▸ **PROBLEM DESCRIPTION**
Repeat exactly the lines from the first line of the records through the line containing "(hrx : s.rx", and nothing more.

▸ **GIVEN INFORMATION**
########################################
theorem checkHeader_pending {t : FrameType} {s : State} (hdata : isData t = true) (hp : s.pend.isSome = true)
    (f m : Bool) (l : BitVec 7) : checkHeader t f m l s = .bad .dataFrameInsteadContinuation := by
  have hctl : ¬ isControl t = true := fun h => by simp [isData_of_isControl h] at hdata
  rw [checkHeader, if_neg fun h => hctl h.2, if_pos ⟨hdata, hp⟩]

/-- Of the whole state step 6 alone looks at `pend`, and only for Text and Binary (R135). -/
theorem checkHeader_of_not_data {t : FrameType} (hdata : isData t = false) (p : Option DataType) (f m : Bool)
    (l : BitVec 7) (s : State) : checkHeader t f m l { s with pend := p } = checkHeader t f m l s := by
  simp only [checkHeader, hdata, Bool.false_eq_true, false_and, if_false]
  rfl

/-- How the answer of the length decode decides the header (R136 to R138). -/
def lengthVerdict (t : FrameType) (more : Bool) (s : State) : LenResult → ParseResult
  | .needMore => .needMore
  | .bad k => .bad k
  | .len h m L => checkLength t more h m L s

/-- Past steps 2 to 6 the length decode decides. -/
theorem refParseFrame_of_headerAllowed {s : State} {b0 b1 : Byte} {rest : List Byte} {t : FrameType}
    (hrx : s.rx = b0 :: b1 :: rest) (ha : HeaderAllowed b0 t s) :
    refParseFrame s = lengthVerdict t (moreOf s.cfg.finPolicy b0) s (decodeLength s.cfg.highLen s.rx) := by
  obtain ⟨hrow, hstep5, hstep6⟩ := ha
  rw [moreOf] at hstep5 ⊢
  rw [refParseFrame_of_frameRow hrx hrow, checkHeader, if_neg hstep5, if_neg hstep6, hrx, decodeLength_cons]
  rfl

theorem checkLength_controlTooLong {t : FrameType} {L : Nat} (hctl : isControl t = true) (hL : 125 < L) (more : Bool)
    (h : Nat) (m : Bool) (s : State) : checkLength t more h m L s = .bad .controlFramePayloadTooLong :=
  if_pos ⟨hctl, hL⟩

theorem checkLength_tooLong {t : FrameType} {m : Bool} {h L : Nat} {s : State} (more : Bool)
    (hctl : isControl t = true → L ≤ 125) (hmax : s.cfg.maxFs < h + keyBytes m + L) :
    checkLength t more h m L s = .bad .tooLong := by
  rw [checkLength, if_neg fun hc => absurd (hctl hc.1) (by omega), frameTotal, if_pos hmax]

theorem checkLength_ne_controlTooLong {t : FrameType} {L : Nat} (hctl : isControl t = true → L ≤ 125) (more : Bool)
    (h : Nat) (m : Bool) (s : State) : checkLength t more h m L s ≠ .bad .controlFramePayloadTooLong := by
  rw [checkLength, if_neg fun hc => absurd (hctl hc.1) (by omega)]
  split_ifs <;> simp

/-! ## A serialised frame -/

/-- The body of a frame has the key bytes and the payload (R64). -/
theorem serialBody_length (mk : Option Key) (p : List Byte) :
    (serialBody mk p).length = keyBytes mk.isSome + p.length := by
  cases mk with
  | none => simp [serialBody, keyBytes]
  | some k => simp [serialBody, keyBytes, keyList]; omega

/-- The length field of a serialised frame says where the frame ends (R57, R94). -/
theorem decodeLength_serialize {fin more : Bool} {opc : BitVec 4} {mk : Option Key} {p bytes : List Byte}
    (h : serialize fin more opc mk p = some bytes) (policy : HighLenPolicy) :
    ∃ hdr, decodeLength policy bytes = .len hdr mk.isSome p.length ∧
      hdr + keyBytes mk.isSome + p.length = bytes.length := by
  unfold serialize at h
  split at h
  next len hlen =>
    cases h
    refine ⟨1 + len.length, decodeLengthOfEncodeLength _ _ policy _ len _ hlen, ?_⟩
    simp [serialBody_length]
    omega
  · cases h

/-- The length field of the first bytes of a buffer waits, or is the length field of the buffer. -/
theorem decodeLength_take (policy : HighLenPolicy) (bytes : List Byte) (n : Nat) :
    decodeLength policy (bytes.take n) = .needMore ∨
      decodeLength policy (bytes.take n) = decodeLength policy bytes := by
  refine or_iff_not_imp_left.mpr fun hwait => ?_
  simpa using (decodeLength_append hwait (bytes.drop n)).symm

/-! ## Bytes that arrive later -/

theorem keyAt_append {rx : List Byte} {h : Nat} (hle : h + 4 ≤ rx.length) (more : List Byte) :
    keyAt (rx ++ more) h = keyAt rx h := by
  simp only [keyAt]
  rw [List.getD_append _ _ _ _ (by omega), List.getD_append _ _ _ _ (by omega), List.getD_append _ _ _ _ (by omega),
    List.getD_append _ _ _ _ (by omega)]

theorem payloadAt_append {rx : List Byte} {h L : Nat} {m : Bool} (hle : h + keyBytes m + L ≤ rx.length)
    (more : List Byte) : payloadAt (rx ++ more) h m L = payloadAt rx h m L := by
  cases m with
  | false => exact slice_append_of_le (by simpa [keyBytes] using hle) more
  | true =>
    have hle : h + 4 + L ≤ rx.length := hle
    rw [payloadAt_masked, payloadAt_masked, keyAt_append (by omega), slice_append_of_le hle]

theorem consume_appendRx {n : Nat} {s : State} (h : n ≤ s.rx.length) (more : List Byte) :
    consume n (appendRx more s) = appendRx more (consume n s) := by
  simp only [consume, appendRx, List.drop_append_of_le_length h]

theorem deliver_mapState_appendRx (more : List Byte) (a : ReasmEnd) :
    deliver (a.mapState (appendRx more)) = (deliver a).mapState (appendRx more) := by
  cases a <;> rfl

/-- An iteration that does not wait does the same with more bytes behind the frame (R45, R147). -/
theorem refFrame_appendRx {s : State} (h : refParseFrame s ≠ .needMore) (more : List Byte) :
    refFrame (appendRx more s) = (refFrame s).mapState (appendRx more) := by
  have hstable := refParseFrame_appendRx h more
  cases hparse : refParseFrame s with
  | needMore => exact absurd hparse h
  | bad k => rw [refFrame_bad hparse, refFrame_bad (hstable.trans hparse)]; rfl
  | hdr hd =>
    obtain ⟨htotal, hwhole⟩ := refParseFrame_hdr hparse
    rw [refFrame_hdr hparse, refFrame_hdr (hstable.trans hparse), appendRx_rx, payloadAt_append (by omega),
      consume_appendRx hwhole, ← deliver_mapState_appendRx]
    have through := refReassemble_mapState (f := appendRx more) (fun _ => rfl) (fun _ => rfl) (fun _ => rfl)
      (fun _ _ _ => rfl) hd.type (payloadAt s.rx hd.h hd.masked hd.payloadLen) hd.more (consume hd.total s)
    exact congrArg deliver through

theorem refFrame_absorbed_appendRx {s s' : State} (h : refFrame s = .absorbed s') (more : List Byte) :
    refFrame (appendRx more s) = .absorbed (appendRx more s') := by
  rw [refFrame_appendRx (fun hwait => by rw [refFrame_needMore hwait] at h; cases h), h]
  rfl

/-! ## DEC answers -/

/-- In a state that meets R13 DEC answers: only a pending type without its buffer stops the model (log 8). -/
theorem refFrame_ne_stop {s : State} (hs : s.coherent = true) (f : Fault) : refFrame s ≠ .stop f := by
  intro hstop
  cases hparse : refParseFrame s with
  | needMore => rw [refFrame_needMore hparse] at hstop; cases hstop
  | bad k => rw [refFrame_bad hparse] at hstop; cases hstop
  | hdr hd =>
    rw [refFrame_hdr hparse] at hstop
    obtain ⟨_, _, hr⟩ | ⟨_, _, hr⟩ | ⟨_, _, hr, -⟩ | ⟨_, -, hr⟩ | ⟨_, hr, -⟩ | ⟨hincoherent, -⟩ :=
      refReassemble_cases hd.type (payloadAt s.rx hd.h hd.masked hd.payloadLen) hd.more (consume hd.total s)
    case inr.inr.inr.inr.inr => exact Bool.false_ne_true (hincoherent.symm.trans hs)
    all_goals rw [hr] at hstop; cases hstop

theorem exec_dec_completes {s : State} (hf : s.fault = none) (hs : s.coherent = true) :
    ∃ t, exec .dec s = .next t := by
  refine dec_induct (P := fun u => u.coherent = true → ∃ t, exec .dec u = .next t) ?done ?stop ?absorbed s hf hs
  case done => exact fun u r u' huf hend _ => ⟨_, exec_dec_done huf hend⟩
  case stop => exact fun u f huf hend hu => absurd hend (refFrame_ne_stop hu f)
  case absorbed =>
    intro u u' huf hend ih _
    obtain ⟨-, -, hcoherent, -⟩ := refFrame_absorbed hend
    rw [exec_dec_absorbed huf hend]
    exact ih hcoherent

/-! ## DEC does not read the ports -/

theorem refFrame_withPorts (ops : List Request) (tx : List Byte) (out : List Response) (s : State) :
    refFrame (s.withPorts ops tx out) = (refFrame s).mapState (State.withPorts ops tx out) := by
  by_cases hshort : s.rx.length < 2
  · have hports := refFrame_needMore (refParseFrame_short (s := s.withPorts ops tx out) hshort)
    rw [hports, refFrame_needMore (refParseFrame_short hshort)]
    rfl
  · obtain ⟨b0, b1, rest, hrx⟩ := exists_rx_cons hshort
    rw [← frameStep_eq_refFrame hrx, ← frameStep_eq_refFrame (s := s.withPorts ops tx out) hrx, frameStep_withPorts]

/-- From `s` to `t` one result was added, and with other ports DEC adds it there and retires one request there. -/
def SameOnAnyPorts (s t : State) : Prop :=
  ∃ r, t.out = s.out ++ [r] ∧ ∀ ops tx out,
    exec .dec (s.withPorts ops tx out) = .next (t.withPorts ops.tail tx (out ++ [r]))

/-- DEC does the same whatever stands on the ports (R147). -/
theorem exec_dec_withPorts {s t : State} (h : exec .dec s = .next t) : SameOnAnyPorts s t := by
  cases hf : s.fault with
  | some k =>
    rw [exec_dec_latched hf] at h
    cases h
    exact ⟨.dec (.protocolError k), rfl, fun ops tx out => exec_dec_latched (s := s.withPorts ops tx out) hf⟩
  | none =>
    refine dec_induct (P := fun u => exec .dec u = .next t → SameOnAnyPorts u t) ?done ?stop ?absorbed s hf h
    case done =>
      intro u r u' huf hend hnext
      rw [exec_dec_done huf hend] at hnext
      cases hnext
      refine ⟨.dec r, by simp [refFrame_done_out hend], fun ops tx out => ?_⟩
      exact exec_dec_done (s := u.withPorts ops tx out) huf (by rw [refFrame_withPorts, hend]; rfl)
    case stop =>
      intro u f huf hend hnext
      rw [exec_dec_stop huf hend] at hnext
      cases hnext
    case absorbed =>
      intro u u' huf hend ih hnext
      obtain ⟨-, hout, -, -⟩ := refFrame_absorbed hend
      obtain ⟨r, hr, hports⟩ := ih ((exec_dec_absorbed huf hend).symm.trans hnext)
      refine ⟨r, hout ▸ hr, fun ops tx out => ?_⟩
      rw [← hports]
      exact exec_dec_absorbed (s := u.withPorts ops tx out) huf (by rw [refFrame_withPorts, hend]; rfl)

theorem sameBlock_withPorts (ops : List Request) (tx : List Byte) (out : List Response) (s : State) :
    s.sameBlock (s.withPorts ops tx out) := ⟨rfl, rfl, rfl, rfl, rfl⟩

theorem eq_withPorts_of_sameBlock {s s' : State} (h : s.sameBlock s') : s' = s.withPorts s'.ops s'.tx s'.out := by
  obtain ⟨hcfg, hrx, hpend, hacc, hfault⟩ := h
  simp only [State.withPorts, hcfg, hrx, hpend, hacc, hfault]

/-! ## How the stream is cut into pushes -/

/-- DEC from `s` and DEC from `t` both answer, with the same result and the same block. -/
def SameDec (s t : State) : Prop :=
  ∃ u v r, exec .dec s = .next u ∧ exec .dec t = .next v ∧ u.sameBlock v ∧ u.out = s.out ++ [r] ∧ v.out = t.out ++ [r]

/-- After an Incomplete and a push DEC does what it does after the push alone: the frames absorbed before are absorbed
again, and the frame that had to wait is met in the same block (R147). -/
theorem sameDec_appendRx_of_incomplete {s t : State} (bytes : List Byte) (hf : s.fault = none)
    (hs : s.coherent = true) (h : exec .dec s = .next t) (hout : t.out = s.out ++ [.dec .incomplete]) :
    SameDec (appendRx bytes s) (appendRx bytes t) := by
  refine dec_induct (P := fun w => w.coherent = true → exec .dec w = .next t → t.out = w.out ++ [.dec .incomplete] →
    SameDec (appendRx bytes w) (appendRx bytes t)) ?done ?stop ?absorbed s hf hs h hout
  case done =>
    intro w r w' hwf hend hw hnext hans
    rw [exec_dec_done hwf hend] at hnext
    cases hnext
    obtain rfl : r = .incomplete := by simpa [refFrame_done_out hend] using hans
    obtain rfl := refFrame_done_incomplete hend
    obtain ⟨u, hu⟩ := exec_dec_completes (s := appendRx bytes w') hwf hw
    obtain ⟨r, hr, hports⟩ := exec_dec_withPorts hu
    have hv := hports w'.ops.tail w'.tx (w'.out ++ [.dec .incomplete])
    exact ⟨u, _, r, hu, hv, sameBlock_withPorts _ _ _ _, hr, rfl⟩
  case stop =>
    intro w f hwf hend hw
    exact absurd hend (refFrame_ne_stop hw f)
  case absorbed =>
    intro w w' hwf hend ih _ hnext hans
    obtain ⟨-, hwout, hcoherent, -⟩ := refFrame_absorbed hend
    rw [SameDec, exec_dec_absorbed (s := appendRx bytes w) hwf (refFrame_absorbed_appendRx hend bytes), appendRx_out,
      ← hwout]
    exact ih hcoherent ((exec_dec_absorbed hwf hend).symm.trans hnext) (hwout ▸ hans)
########################################
▸ **ANSWER AREA**
theorem checkHeader_pending {t : FrameType} {s : State} (hdata : isData t = true) (hp : s.pend.isSome = true)
    (f m : Bool) (l : BitVec 7) : checkHeader t f m l s = .bad .dataFrameInsteadContinuation := by
  have hctl : ¬ isControl t = true := fun h => by simp [isData_of_isControl h] at hdata
  rw [checkHeader, if_neg fun h => hctl h.2, if_pos ⟨hdata, hp⟩]

/-- Of the whole state step 6 alone looks at `pend`, and only for Text and Binary (R135). -/
theorem checkHeader_of_not_data {t : FrameType} (hdata : isData t = false) (p : Option DataType) (f m : Bool)
    (l : BitVec 7) (s : State) : checkHeader t f m l { s with pend := p } = checkHeader t f m l s := by
  simp only [checkHeader, hdata, Bool.false_eq_true, false_and, if_false]
  rfl

/-- How the answer of the length decode decides the header (R136 to R138). -/
def lengthVerdict (t : FrameType) (more : Bool) (s : State) : LenResult → ParseResult
  | .needMore => .needMore
  | .bad k => .bad k
  | .len h m L => checkLength t more h m L s

/-- Past steps 2 to 6 the length decode decides. -/
theorem refParseFrame_of_headerAllowed {s : State} {b0 b1 : Byte} {rest : List Byte} {t : FrameType}
    (hrx : s.rx = b0 :: b1 :: rest) (ha : HeaderAllowed b0 t s) :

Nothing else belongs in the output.